Tentu semua setuju jika sesuatu yang bisa mendatangkan rasa di lidah adalah karena ada sesuatu yang masuk kemulut. Entah itu garam, gula, jamu atau bahkan air yang rasanya memang tawar. Tapi semua setuju jika sesuatu yang tak berasa pun masih punya nama, yaitu tawar,hambar dan semacamnya.
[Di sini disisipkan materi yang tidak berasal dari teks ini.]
/-- R18-R20 over every register that takes writes by its fields, save the two that record reserved bits: a writable field holds the value
written where it accepts it, and keeps its own, with E_CFG posted, where it does not; a read-only field keeps its value; a bit of no
field keeps its value, and a 1 written to it sets the block's RSVD_WRITE flag and records the address; no other register changes. -/
def Obligations.WritesGoByField : Prop :=
  ∀ (a : Nat) (v : Word) (s : State) (r : RegRef), regAt a = some r → a ≠ Addr.dsvRsvdStatus → a ≠ Addr.dsvRsvdLast →
    (∀ f, f ∈ r.fields → f.acc.getD r.desc.acc = .rw → f.ok (fld v f.hi f.lo) = true → (s.putReg a v).rf a f.hi f.lo = fld v f.hi f.lo) ∧
    (∀ f, f ∈ r.fields → f.acc.getD r.desc.acc = .rw → f.ok (fld v f.hi f.lo) = false → fld v f.hi f.lo ≠ s.rf a f.hi f.lo →
      (s.putReg a v).rf a f.hi f.lo = s.rf a f.hi f.lo ∧ ∃ e, (s.putReg a v).coll.posted = s.coll.posted ++ [e] ∧ e.code = .cfg) ∧
    (∀ f, f ∈ r.fields → f.acc.getD r.desc.acc = .ro → (s.putReg a v).rf a f.hi f.lo = s.rf a f.hi f.lo) ∧
    (∀ i, i < 32 → (∀ f, f ∈ r.fields → i < f.lo ∨ f.hi < i) →
      (s.putReg a v).rb a i = s.rb a i ∧
      (bit v i = true → (s.putReg a v).rb Addr.dsvRsvdStatus (rsvdBit a) = true ∧ (s.putReg a v).reg Addr.dsvRsvdLast = w32 a)) ∧
    (∀ b, b ≠ a → b ≠ Addr.dsvRsvdStatus → b ≠ Addr.dsvRsvdLast → (s.putReg a v).reg b = s.reg b) ∧
    ChangesOnly [.regs, .coll] s (s.putReg a v)

/-- Which accesses take effect (R870, R872-R874, R877). An access of another size than 4 or 8 bytes, or not aligned, takes an error
response and changes nothing else; a 4-byte write of the supervisor to a register that its fields alone govern applies it by its fields;
at an address where no register lies a write sets the block's RSVD_WRITE flag and a read gives 0; an access that its initiator may not make
changes no register and no memory; a read of the lowest word of the time of day captures all three words, and reads of the others
give what was captured. -/
def Obligations.AccessesAreChecked : Prop :=
  (∀ (who : Initiator) (a size : Nat) (v : BitVec 64) (s : State), ¬ (size = 4 ∧ a % 4 = 0) → ¬ (size = 8 ∧ a % 8 = 0) →
    exec (.registerWrite who a size v) s = .next { s with resp := { err := true } }) ∧
  (∀ (who : Initiator) (a : Nat) (s : State), a % 4 ≠ 0 → exec (.multiwordCaptureRead who a) s = .next { s with resp := { err := true } }) ∧
  (∀ (a : Nat) (v : BitVec 64) (s : State) (r : RegRef), s.wf → s.up a → dsvPart a = .no → regAt a = some r →
    r.desc.id ∈ [.sfeLnkCfg, .sfeCtxBl, .sfeCtxSatThr, .lptTodStepTick, .lptTodStepSec, .lptEvtMask, .lptLdAnchor, .lptLdTag, .tcArb, .tcCxEntry,
      .tcCxTag, .passPqWmark, .wchMatchTo, .fmtOsCropXy, .fmtOsFscale, .dppTag, .vencSGop, .vencSRc, .vencSQp, .vdecSPicbud, .memStarve,
      .memRetrain, .pcieCto, .ethTsLat, .i3cCmdLo, .uartBaud, .illMaxon, .thmPump, .pwrGrace] →
    Gives (.registerWrite .sup a 4 v) s fun t => t = { s with resp := {} }.putReg a (w32 (v.toNat % 2 ^ 32))) ∧
  (∀ (a : Nat) (v : BitVec 64) (s : State), s.up a → dsvPart a = .no → regAt a = none →
    Gives (.registerWrite .sup a 4 v) s fun t =>
      t.rb Addr.dsvRsvdStatus (rsvdBit a) = true ∧ t.reg Addr.dsvRsvdLast = w32 a ∧ t.resp = {} ∧
      ∀ b, b ≠ Addr.dsvRsvdStatus → b ≠ Addr.dsvRsvdLast → t.reg b = s.reg b) ∧
  (∀ (a : Nat) (s : State), s.up a → dsvPart a = .no → regAt a = none →
    Gives (.multiwordCaptureRead .sup a) s fun t => t.resp.err = false ∧ t.resp.data = [0, 0, 0, 0] ∧ t.regs = s.regs) ∧
  (∀ (who : Initiator) (a : Nat) (v : BitVec 64) (s : State), a % 4 = 0 → inRegs a = true → (inSpan a = false ∨ s.reaches who a = false) →
    Gives (.registerWrite who a 4 v) s fun t => ChangesOnly [.coll, .resp] s t) ∧
  (∀ s : State, s.up Addr.lptTodSec → s.tod.sec < 2 ^ 48 → s.tod.tick < tickHz →
    Gives (.multiwordCaptureRead .sup Addr.lptTodSec) s fun t =>
      t.resp.data = leBytes 4 (s.tod.sec % 2 ^ 32) ∧
      tget (fun _ => 0) t.capture (Addr.lptTodSec + 4) = w32 (s.tod.sec / 2 ^ 32) ∧
      tget (fun _ => 0) t.capture Addr.lptTodTick = w32 s.tod.tick ∧ t.now = s.now) ∧
  (∀ s : State, s.up Addr.lptTodTick →
    Gives (.multiwordCaptureRead .sup Addr.lptTodTick) s fun t =>
      t.resp.data = leBytes 4 (tget (fun _ => 0) s.capture Addr.lptTodTick).toNat ∧ t.tod = s.tod)
/-! ## Sensor front end -/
Tapi aku masih ingat betul, jika gula masih berada di toples. Hingga sore hari itu sama sekali tak kesentuh gula dan semacamnya untuk rasa manis di lidahku. Tapi aku merasakan manis yang teramat. Tentu saja ketika suamiku baru saja pulang dengan membawa sekantong penuh senyuman manis di bibirnya. Menurutku aku seperti tengah bermimpi atau bahkan mabuk jika mengingat kejadian sore hari itu. Suamiku tersenyum penuh arti kemesraan nan romantis. Memasuki rumah aku memberi isyarat lewat ekor mata untuknya. Pada sofa empuk itu aku hendak menitipkan sebentar "waktu urusanku melayaninya. Dan suamiku pun mengerti. Dengan wajah lelah yang masih terbungkus senyuman . Ia duduk dengan perlahan, sedang secangkir kopi belum terhidang. Secangkir kopi lagi-lagi lupa aku hidangkan.Aku masih begitu larut dalam kesibukan duduk di depan laptop untuk menuliskan banyak hal. Aku hanya terpengarah untuk mencium tangannya ketika ia yang malah menghampiri mejaku, begitu saja. Setelah itu aku "melemparkan" urusanku untuk mengurusinya pada sofa empuk itu. Ia diam tapi sisa senyuman masih terasa hingga di pelipis bibirku. Sempurna.Aku mengira nenek buyutnya yang dahulu mandor pabrik gula di Surabaya mengejewantah dalam dirinya. Setumpuk tebu tau setumpuk gula pasir untuk gaji yang setengahnya dibagikan pada fakir miskin.
"sibuk ya dik?"
Seperti menyebarkan aroma, Ia buka muara senyum manisnya untuk ditebar di sekitarku. Aku memanipulasi ekspresi. Ku beratkan suara dan raut wajahku untuk menunjukan betapa aku tengah serius dan kelelahan. Lagi-lagi kau mengerti, meski sebenarnya engkau tahu arti dari ekspresiku adalah tak ingin diganggu meski itu sekedar menghidangkan kopi untuk membasuh lelahmu. Sebentar saja dia betah di sofa empuk itu. Dia pun berlalu masih dengan kaki yang masih terbalut kaos kaki hitam yang tak kentara kotornya, masih dengan kemeja bergaris yang baru tadi pagi aku sempat menyeterika.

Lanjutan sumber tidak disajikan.